The AACA Library & Research Center in Hershey, PA, has announced a year-long exhibit of the Francis G. Clax Collection of radiator-mounted temperature gauges in its lobby. Contained in the public display is a treasure trove of the temperature gauges and information about them.
More commonly referred to as the Motometer, that name only applies to the Boyce Moto-Meter that was invented by Harrison Hurlbert Boyce. He filed the first patent for his gauge on October 18th, 1912 that was granted on March 13th, 1913. The unit was designed for mounting on a radiator cap with a hole drilled through its center. Contrary to popular belief, it does not measure coolant temperature, but instead that of the air just above it in the radiator.

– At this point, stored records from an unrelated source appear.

-- ==== Sys2Proof/Laws/Buffers.lean ====
section
/-! SUPPORT. Lengths and elements of the sequences the commands compute. -/

namespace Sys2Proof.Machine

/-! ## Blocks -/

@[simp] theorem blocksOf_length {α : Type} (k n : Nat) (xs : List α) : (blocksOf k n xs).length = n := by
  induction n generalizing xs with
  | zero => rfl
  | succ n ih => simp [blocksOf, ih]

/-- Block `j` is the elements from index `j * k` on, `k` of them. -/
theorem blocksOf_getElem? {α : Type} (k n : Nat) (xs : List α) (j : Nat) (h : j < n) :
    (blocksOf k n xs)[j]? = some ((xs.drop (j * k)).take k) := by
  induction n generalizing xs j with
  | zero => omega
  | succ n ih =>
    cases j with
    | zero => simp [blocksOf]
    | succ j =>
      simp only [blocksOf, List.getElem?_cons_succ]
      rw [ih _ _ (by omega), List.drop_drop]
      congr 3
      ring

@[simp] theorem absmaxPerBlock_length (xs : List Num32) (k : Nat) :
    (absmaxPerBlock xs k).length = xs.length / k := by simp [absmaxPerBlock]

/-- Result `j` of absmax_per_block is the absmax of block `j` (40_block_statistics.md R61). -/
theorem absmaxPerBlock_getElem? (xs : List Num32) (k j : Nat) (h : j < xs.length / k) :
    (absmaxPerBlock xs k)[j]? = some (blockAbsmax ((xs.drop (j * k)).take k)) := by
  simp [absmaxPerBlock, blocksOf_getElem? k _ xs j h]

/-! ## compress and decompress -/

@[simp] theorem centered_length (xs : List Num32) : (centered xs).length = xs.length := by simp [centered]

@[simp] theorem chunkFactors_length (xs : List Num32) (k : Nat) : (chunkFactors xs k).length = xs.length / k := by
  simp [chunkFactors]

@[simp] theorem scalerCodes_length (cs fs : List Num32) (k : Nat) : (scalerCodes cs fs k).length = cs.length := by
  simp [scalerCodes]

@[simp] theorem compress_codes_length (xs : List Num32) (k : Nat) : (compress xs k).codes.length = xs.length := by
  simp [compress]

@[simp] theorem compress_factors_length (xs : List Num32) (k : Nat) :
    (compress xs k).factors.length = xs.length / k := by simp [compress]

@[simp] theorem decompress_length (q : List I8) (f : List Num32) (k : Nat) (m : Num32) :
    (decompress q f k m).length = q.length := by simp [decompress]

/-- Centered scale `i` (41_scaler_codec.md R66). -/
theorem centered_getD (xs : List Num32) (i : Nat) (h : i < xs.length) :
    (centered xs).getD i 0 = fsub (xs.getD i 0) (meanFn xs) := by
  rw [List.getD_eq_getElem _ _ (by simpa using h), List.getD_eq_getElem _ _ h]
  simp [centered]

/-- Factor `c` (41_scaler_codec.md R68). -/
theorem chunkFactors_getD (cs : List Num32) (k c : Nat) (h : c < cs.length / k) :
    (chunkFactors cs k).getD c 0 = chunkFactor ((absmaxPerBlock cs k).getD c 0) := by
  rw [List.getD_eq_getElem _ _ (by simpa using h), List.getD_eq_getElem _ _ (by simpa using h)]
  simp [chunkFactors]

/-- Scaler code `i` (41_scaler_codec.md R69). -/
theorem scalerCodes_getD (cs fs : List Num32) (k i : Nat) (h : i < cs.length) :
    (scalerCodes cs fs k).getD i 0 = sat8 (rint (fmul (cs.getD i 0) (fs.getD (i / k) 0))) := by
  rw [List.getD_eq_getElem _ _ (by simpa using h), List.getD_eq_getElem cs _ h]
  simp only [scalerCodes, List.getElem_mapIdx]

/-- Recovered scale `i` (41_scaler_codec.md R71). -/
theorem decompress_getD (q : List I8) (f : List Num32) (k : Nat) (m : Num32) (i : Nat) (h : i < q.length) :
    (decompress q f k m).getD i 0 = fadd (fdiv (i2f (q.getD i 0).toInt) (f.getD (i / k) 0)) m := by
  rw [List.getD_eq_getElem _ _ (by simpa using h), List.getD_eq_getElem q _ h]
  simp only [decompress, List.getElem_mapIdx]

/-! ## Codes and bytes -/

@[simp] theorem elementCodes_length (ct : CodeTable) (xs scales : List Num32) (k : Nat) :
    (elementCodes ct xs scales k).length = xs.length := by simp [elementCodes]

@[simp] theorem packCodes_length (cs : List U4) : (packCodes cs).length = cs.length / 2 := by
  induction cs using packCodes.induct with
  | case1 hi lo rest ih => simp only [packCodes, List.length_cons, ih]; omega
  | case2 c => simp [packCodes]
  | case3 => rfl

@[simp] theorem unpackBytes_length (ys : List U8) : (unpackBytes ys).length = 2 * ys.length := by
  induction ys with
  | nil => rfl
  | cons y ys ih => simp only [unpackBytes, List.length_cons, ih]; omega

@[simp] theorem decodeValues_length (fmt : RawFmt) (ct : CodeTable) (w : Aggregate) :
    (decodeValues fmt ct w).length = 2 * w.packedBytes.length := by simp [decodeValues]

/-! ## Nibbles (43_packer.md R89, R90) -/

theorem packByte_toNat (hi lo : U4) : (packByte hi lo).toNat = 16 * hi.toNat + lo.toNat := by
  revert hi lo; decide +kernel

theorem highNibble_toNat (y : U8) : (highNibble y).toNat = y.toNat / 16 := by revert y; decide +kernel

theorem lowNibble_toNat (y : U8) : (lowNibble y).toNat = y.toNat % 16 := by revert y; decide +kernel

@[simp] theorem highNibble_packByte (hi lo : U4) : highNibble (packByte hi lo) = hi := by
  revert hi lo; decide +kernel

@[simp] theorem lowNibble_packByte (hi lo : U4) : lowNibble (packByte hi lo) = lo := by
  revert hi lo; decide +kernel

@[simp] theorem packByte_nibbles (y : U8) : packByte (highNibble y) (lowNibble y) = y := by
  revert y; decide +kernel

end Sys2Proof.Machine
end

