/-! ## The literals of the CodeTable -/

theorem signed_natAbs (z : Int) : signed (decide (z < 0)) z.natAbs = z := by
  unfold signed
  split_ifs with h <;> simp only [decide_eq_true_eq] at h <;> omega

/-- The `Num` nearest to the rational number `z / d`. -/
def nearestNum (z : Int) (d : Nat) : Num32 := roundNum (decide (z < 0)) (z.natAbs * 2 ^ 149) d

/-- `nearestNum` is correct rounding: `roundNum` counts in multiples of `2^-149`, which cancel. -/
theorem nearestNum_roundsTo (z : Int) {d : Nat} (hd : 0 < d) : roundsTo ((z : ℚ) / d) (nearestNum z d) := by
  have hunits : signed (decide (z < 0)) (z.natAbs * 2 ^ 149) = z * 2 ^ 149 := by
    rw [← signed_mul, signed_natAbs]; norm_cast
  have hround := roundNum_roundsTo (decide (z < 0)) (z.natAbs * 2 ^ 149) d hd
  rwa [hunits, div_right_comm, Int.cast_mul, Int.cast_pow, Int.cast_ofNat,
    mul_div_cancel_right₀ _ (by positivity)] at hround

/-- The literals of 42_element_codec.md R77 without the decimal point: each has at most four decimals. -/
def tenThousandths : List Int :=
  [-10000, -6962, -5251, -3949, -2844, -1848, -911, 0, 796, 1609, 2461, 3379, 4407, 5626, 7230, 10000]

theorem tableLiteral_eq_map : tableLiteral = tenThousandths.map fun z : Int => (z : ℚ) / (10000 : Nat) := by
  norm_num [tableLiteral, tenThousandths]

/-- The rounding of each literal, computed, is the word 42_element_codec.md R78 lists. -/
theorem defaultCodeTable_eq_map :
    defaultCodeTable.toList = tenThousandths.map fun z => nearestNum z 10000 := by decide +kernel

theorem getD_tableLiteral (i : Nat) :
    tableLiteral.getD i 0 = ((tenThousandths.getD i 0 : Int) : ℚ) / (10000 : Nat) := by
  rw [tableLiteral_eq_map, ← List.getD_map (f := fun z : Int => (z : ℚ) / (10000 : Nat)), Int.cast_zero, zero_div]

theorem tableWord_defaultCodeTable (i : Nat) :
    tableWord defaultCodeTable i = nearestNum (tenThousandths.getD i 0) 10000 := by
  rw [tableWord, defaultCodeTable_eq_map, ← List.getD_map (f := fun z => nearestNum z 10000)]
  rfl

/-- The CodeTable after reset is the default one (10_state.md R31). -/
@[simp] theorem reset_codeTable : State.reset.params.codeTable = defaultCodeTable := rfl

/-- Settles O28: each word is the rounding of its literal, and the default table is well formed. -/
theorem codeTableRoundsTheLiterals : Obligations.CodeTableRoundsTheLiterals := by
  unfold Obligations.CodeTableRoundsTheLiterals
  rw [reset_codeTable]
  refine ⟨fun i _ => ?_, fun i hi => ?_⟩
  · rw [getD_tableLiteral, tableWord_defaultCodeTable]
    exact nearestNum_roundsTo _ (by decide)
  · rw [real_lt_iff]
    exact units_tableWord_lt defaultCodeTable_wf (Nat.lt_succ_self i) (by omega)

/-! ## DEQUANT -/

/-- A register value is reported as it is: it fits 32 bits (60_exceptions.md R112). -/
@[simp] theorem cut32_toNat (w : Word) : cut32 w.toNat = w := by
  rw [cut32, if_pos w.isLt, BitVec.ofNat_toNat, BitVec.setWidth_eq]

/-- Check 9 is DEQUANT's only check (42_element_codec.md R85). -/
theorem firstFailing_dequant (s : State) :
    firstFailing (checksOf .dequant s) =
      if 15 < s.regXI.toNat then some ⟨.indexRange, 9, 15, s.regXI.toNat⟩ else none := by
  simp [checksOf, dequantChecks, firstFailing_cons]

/-- An index of at most 15 is its own low four bits, so DEQUANT reads that entry. -/
theorem dequantize_setWidth (ct : CodeTable) {x : Word} (hx : x.toNat ≤ 15) :
    dequantize ct (x.setWidth 4) = tableWord ct x.toNat := by
  rw [dequantize_eq_tableWord, BitVec.toNat_setWidth, Nat.mod_eq_of_lt (by omega)]

/-- Settles O32: check 9 fails exactly above 15, and the write is the table entry. -/
theorem dequantReadsTableOrFails : Obligations.DequantReadsTableOrFails := by
  refine fun s => ⟨fun hover => ?_, fun hle => ?_⟩
  · have hfails := (firstFailing_dequant s).trans (if_pos hover)
    rw [exec_reports hfails (show 9 < 2 ^ 32 by decide)]
    simp only [reported, cut32_toNat]
    rfl
  · have hpasses := (firstFailing_dequant s).trans (if_neg (Nat.not_lt.2 hle))
    calc exec .dequant s
      _ = .next (finish (setRV (dequantize s.params.codeTable (s.regXI.setWidth 4)) s)) := exec_of_passes hpasses
      _ = .next (finish (setRV (tableWord s.params.codeTable s.regXI.toNat) s)) := by
        rw [dequantize_setWidth _ hle]
      _ = _ := rfl

end Sys2Proof.Machine

/-! SUPPORT. PACK and UNPACK, code by code (43_packer.md R89 to R93). -/

namespace Sys2Proof.Machine

/-! ## The elements of pack and unpack -/

/-- Byte `k` of pack joins codes `2k` and `2k + 1` (43_packer.md R89). -/
theorem packCodes_getD (cs : List U4) (k : Nat) (hk : k < cs.length / 2) :
    (packCodes cs).getD k 0 = packByte (cs.getD (2 * k) 0) (cs.getD (2 * k + 1) 0) := by
  induction cs using packCodes.induct generalizing k with
  | case1 hi lo rest ih =>
    cases k with
    | zero => rfl
    | succ k => exact ih k (by simp only [List.length_cons] at hk; omega)
  | case2 c => simp at hk
  | case3 => simp at hk

/-- Codes `2k` and `2k + 1` of unpack are the nibbles of byte `k`, high one first (43_packer.md R90). Past the end both
sides are the default `0`. -/
theorem unpackBytes_getD (ys : List U8) (k : Nat) :
    (unpackBytes ys).getD (2 * k) 0 = highNibble (ys.getD k 0) ∧
    (unpackBytes ys).getD (2 * k + 1) 0 = lowNibble (ys.getD k 0) := by
  induction ys generalizing k with
  | nil => simp only [unpackBytes, List.getD_nil]; decide
  | cons y ys ih =>
    cases k with
    | zero => exact ⟨rfl, rfl⟩
    | succ k => exact ih k

/-! ## PACK and UNPACK -/

/-- Check 10 is PACK's only check (43_packer.md R92). -/
theorem firstFailing_pack (s : State) :
    firstFailing (checksOf .pack s) =
      if s.cd.length % 2 ≠ 0 then some ⟨.shape, 10, 2, s.cd.length⟩ else none := by
  simp [checksOf, packChecks, firstFailing_cons]

/-- Settles O34: check 10 fails exactly on an odd count, and byte `k` of the write is `packCodes_getD`. -/
theorem packJoinsNibblePairs : Obligations.PackJoinsNibblePairs := by
  refine fun s => ⟨fun hodd => ?_, fun heven => ⟨packCodes s.cd, ?_, packCodes_length s.cd, fun k hk => ?_⟩⟩
  · exact exec_reports ((firstFailing_pack s).trans (if_pos hodd)) (show 10 < 2 ^ 32 by decide)
  · exact exec_of_passes ((firstFailing_pack s).trans (if_neg (not_not.2 heven)))
  · rw [packCodes_getD s.cd k hk, packByte_toNat]

/-- Settles O35: UNPACK has no check, and the codes of the write are `unpackBytes_getD`. -/
theorem unpackSplitsBytes : Obligations.UnpackSplitsBytes := by
  refine fun s => ⟨unpackBytes s.pk, ?_, unpackBytes_length s.pk, fun k _ => ?_⟩
  · exact exec_of_passes (i := .unpack) rfl
  · obtain ⟨hhigh, hlow⟩ := unpackBytes_getD s.pk k
    rw [hhigh, hlow]
    exact ⟨highNibble_toNat _, lowNibble_toNat _⟩

end Sys2Proof.Machine

/-! SUPPORT. An illegal word written to CMD (60_exceptions.md R116): what the decoder rejects, and what is then
reported. -/

namespace Sys2Proof.Machine

/-- The four registers of R116: the word fits 32 bits, so ERRACT holds it as it is. -/
theorem illegalCommand_eq (c : Word) (s : State) : illegalCommand c s = { s with errors := ⟨5, 40, 0, c⟩ } := by
  calc illegalCommand c s
    _ = { s with errors := ⟨5, 40, 0, saturate32 c.toNat⟩ } := rfl
    _ = { s with errors := ⟨5, 40, 0, c⟩ } := by rw [saturate32_eq_cut32, cut32_toNat]

/-- The decoder rejects every word that is none of the ten command words (30_encoding.md R53, R56). -/
theorem decode_eq_error {c : Word} (h : ∀ i : Instr, c ≠ commandWord i) : ∃ r, decode c = .error r := by
  cases hdecode : decode c with
  | ok i => exact absurd ((decode_eq_ok_iff_commandWord c i).1 hdecode) (h i)
  | error r => exact ⟨r, rfl⟩

theorem runWord_of_error {c : Word} {r : Reject} (h : decode c = .error r) (s : State) :
    runWord c s = .next (illegalCommand c s) := by
  simp [runWord, h]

- The oldest known surviving 1914 Boyce Standard Moto-Meter from the Francis G. Clax Collection.
The Boyce Moto-Meter made its public debut at the 1912 New York Auto Show. Soon the Stewart-Warner Speedometer Co. and over a dozen other firms around the world would follow suit and design and manufacture similar devices. Millions of the temperature gauges in many different styles would be produced up until the pre-World War II years.
- L to R: Heat-Ometer – Auto-Con-Den-So Meter – Anco Chief Mototector – Arrowmeter.
The Clax Motometer Collection containing many of these devices will be on display at the AACA Library & Research Center at the Club Headquarters located at 501 West Governor Road, Hershey, PA. for the next year. The facility is open daily during normal business hours, and you will also be able to see the exhibit next fall during the AACA Hershey Meet. You can learn more about the Library at the AACA Library & Research Center here.
- “The Automobile” June 4th 1914 ad showing a Moto-Meter win and use at Indianapolis.
- 1921 Boyce Moto-Meter advertisement showing a motorist and his chauffeur.
In the display are many early automobile radiator-mounted engine temperature indicating gauges, including the oldest known surviving unit. The exhibit also includes other unique and rare related items, such as original company documents, catalogs, and manuals. You can learn more about the subject at Francis Clax’s excellent website Motometer Central and here at The Old Motor. All photos are courtesy of the AACA Library and Motometer Central.
- The Francis A. Clax Motometer Collection on display with an early Mitchell at the AACA Library.